Architectural Flame CouchDB

My favorite topic in programming is to delve into the negative effects that present to us the most, in our opinion, trivial operations.

One such issue is the deletion of records in the database. This operation, according to most programmers, speeds up the work with the base and makes it more compact. The trick is that this is not true. And if with relational databases this is not only partly true, then with NoSQL this can be a complete lie.

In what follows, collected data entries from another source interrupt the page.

-- ==== Sys2Proof/Certificates/Slice0/Obligations.lean ====
section
/-! DEFINITION. The statements for the provers. Each says what the part does when a command is taken, with
the whole next state written out, or a law that every step keeps. A field is given by its characters and
by the value that the rules of its form read from them; figures stand as the manual writes them.

`HostReady` and `MeterFree` are the conditions under which a request or a record that arrives is taken at
once. Where they fail it waits, or is lost (RequestWaitsOrIsLost, MeterFramesReceived). -/

open Sys2Proof Sys2Proof.Machine

/-! ### The machine as a whole -/

/-- A step carries out the command at the front of the queue with the queue's rest. On an empty queue the
part idles, which is the model's choice (log entry 6). -/
def Obligations.StepRunsFrontCommand : Prop :=
  (∀ (s : State) (c : Instr) (rest : List Instr), s.pending = c :: rest →
      step s = exec c { s with pending := rest }) ∧
    ∀ s : State, s.pending = [] → step s = .next s

/-- The state after reset satisfies every law below (the model's choice of that state is log entry 1). -/
def Obligations.ResetSatisfiesLaws : Prop :=
  State.reset.Accounts ∧ State.reset.HeadUnservable ∧ State.reset.RunsOnReady ∧
    State.reset.ProfilesSound ∧ State.reset.LinesSound ∧ State.reset.TablesSound ∧
    (∀ p, (State.reset.fundsOf p).LevelsSound) ∧ State.reset.InRange ∧
    (∀ i, (State.reset.stockLine i).Sound) ∧ State.reset.BuffersBounded ∧ State.reset.LockedSound

/-- Every command answers a next state in every state, and none touches the queue of commands. -/
def Obligations.CommandsNeverStop : Prop :=
  ∀ (c : Instr) (s : State), ∃ t, exec c s = .next t ∧ t.pending = s.pending

/-- A part that has stopped takes no event but the start-up at power return or at the release of the reset
input (R168, step 2). That a command it does not take leaves it as it is, is the model's choice (log
entry 2). -/
def Obligations.StoppedPartTakesNoEvent : Prop :=
  ∀ (c : Instr) (s : State), s.power = .stopped → (∀ pins failed, c ≠ .startUp pins failed) →
    exec c s = .next s

/-! ### Laws that every step keeps -/

/-- The balance, and with it the laws of the Runs, the Allotments, the Owed Frames and the queue that its
movements rest on. The premises are laws of their own (StockLinesStayInRange, LockedContentsStayZero). -/
def Obligations.AccountsBalanceAtEveryStep : Prop :=
  ∀ s t : State, step s = .next t → s.Accounts → (∀ i, (s.stockLine i).Sound) → s.LockedSound →
    t.Accounts

/-- While Runs wait, the Credit Pool is less than the amount the head Run needs to draw. -/
def Obligations.PoolNeverCoversWaitingHead : Prop :=
  ∀ s t : State, step s = .next t → s.Accounts → (∀ i, (s.stockLine i).Sound) → s.LockedSound →
    s.HeadUnservable → t.HeadUnservable

/-- A Run exists only on a READY Port; a Profile is held on READY Ports alone, and every Profile and the
Offer keep their terms; an ABSENT Port's line is down and an attached Port's is up. -/
def Obligations.RunsStayOnReadyPorts : Prop :=
  ∀ s t : State, step s = .next t → s.RunsOnReady ∧ s.ProfilesSound ∧ s.LinesSound →
    t.RunsOnReady ∧ t.ProfilesSound ∧ t.LinesSound

/-- Both Rate Tables keep their ranges, CURRENT is unnumbered only when it is empty and holds a band when
it is numbered, and NEXT never bears CURRENT's Edition. -/
def Obligations.RateTablesStaySound : Prop :=
  ∀ s t : State, step s = .next t → s.TablesSound → t.TablesSound

/-- In NORMAL every Port's levels and limits stay in their ranges, the Low Mark at or below the Target. -/
def Obligations.AllotmentLevelsStayInRange : Prop :=
  ∀ s t : State, step s = .next t →
    (s.lockMark = false → ∀ p, (s.fundsOf p).LevelsSound) →
      (t.lockMark = false → ∀ p, (t.fundsOf p).LevelsSound)

/-- The Credit Pool, the four totals, the Last Order Number and the Discrepancy Log stay in their
ranges. -/
def Obligations.BranchFiguresStayInRange : Prop :=
  ∀ s t : State, step s = .next t → s.InRange → t.InRange

/-- Every Stock Line keeps its ranges, and an UNDEFINED line holds nothing. -/
def Obligations.StockLinesStayInRange : Prop :=
  ∀ s t : State, step s = .next t → (∀ i, (s.stockLine i).Sound) → ∀ i, (t.stockLine i).Sound

/-- The Notice Queue, the Host Input Hold and the Input Queues keep their bounds. -/
def Obligations.QueuesStayBounded : Prop :=
  ∀ s t : State, step s = .next t → s.BuffersBounded → t.BuffersBounded

/-- No event changes a retained value in LOCKED, where each is taken as zero, empty or absent. -/
def Obligations.LockedContentsStayZero : Prop :=
  ∀ s t : State, step s = .next t → s.LockedSound → t.LockedSound

/-- While the device state stays as it is, no lifetime total and no Last Order Number falls. -/
def Obligations.LifetimeTotalsNeverFall : Prop :=
  ∀ s t : State, step s = .next t → t.lockMark = s.lockMark →
    s.ret.credited ≤ t.ret.credited ∧ s.ret.withdrawn ≤ t.ret.withdrawn ∧
      s.ret.surplus ≤ t.ret.surplus ∧ s.ret.shortage ≤ t.ret.shortage ∧
      s.ret.lastOrder ≤ t.ret.lastOrder

/-! ### Frames and figures -/

/-- A receiver in READY that hears a frame laid out for its line, character by character, ends it COMPLETE
with the verb and the fields that were laid out, and is in READY again. -/
def Obligations.LaidFrameIsHeardBack : Prop :=
  ∀ (maxFrame : Nat) (verb : Text) (fields : List Text), receivable maxFrame verb fields = true →
    Receiver.hear maxFrame .ready (layFrame (joinFields verb fields)) =
      (.ready, [.complete ⟨verb, fields⟩])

We will discuss this problem in Apache CouchDB later.
Picture in topic:

How data is stored

Data in any database is stored on the principle of the file system: there is a data allocation map and a file in which they are directly placed. For SQL, this is usually a table, and for NoSQL, it is usually a tree.
When we delete data, as in the case of the file system, the database will not waste time re-creating the map file and data file without the record we want to delete. It will simply mark the entry as deleted in the map. It’s easy to make sure, for this we will create a simple table in MySQL using MyISAM, add one record there, then delete and look at the statistics:
MySQL table with overhead

To optimize this, we need to re-create the map file and data file. Perform:
OPTIMIZE TABLE guest;
and get:

')
Interestingly, the table in a non-optimized version, oddly enough, works almost as fast as in the optimized one. This happens because the very principle of storing relational data is usually quite simple and it is easy to calculate how much you need to do to ensure that remote entries are skipped. The above, of course, does not mean that overhead can be ignored, but it suffices to write the simplest bash script that will optimize the data on a schedule, and no additional work in the program code is necessary.

It should be noted that the above is not quite suitable for InnoDB, where there are even more nuances, but today the article is about CouchDB, and not about MySQL.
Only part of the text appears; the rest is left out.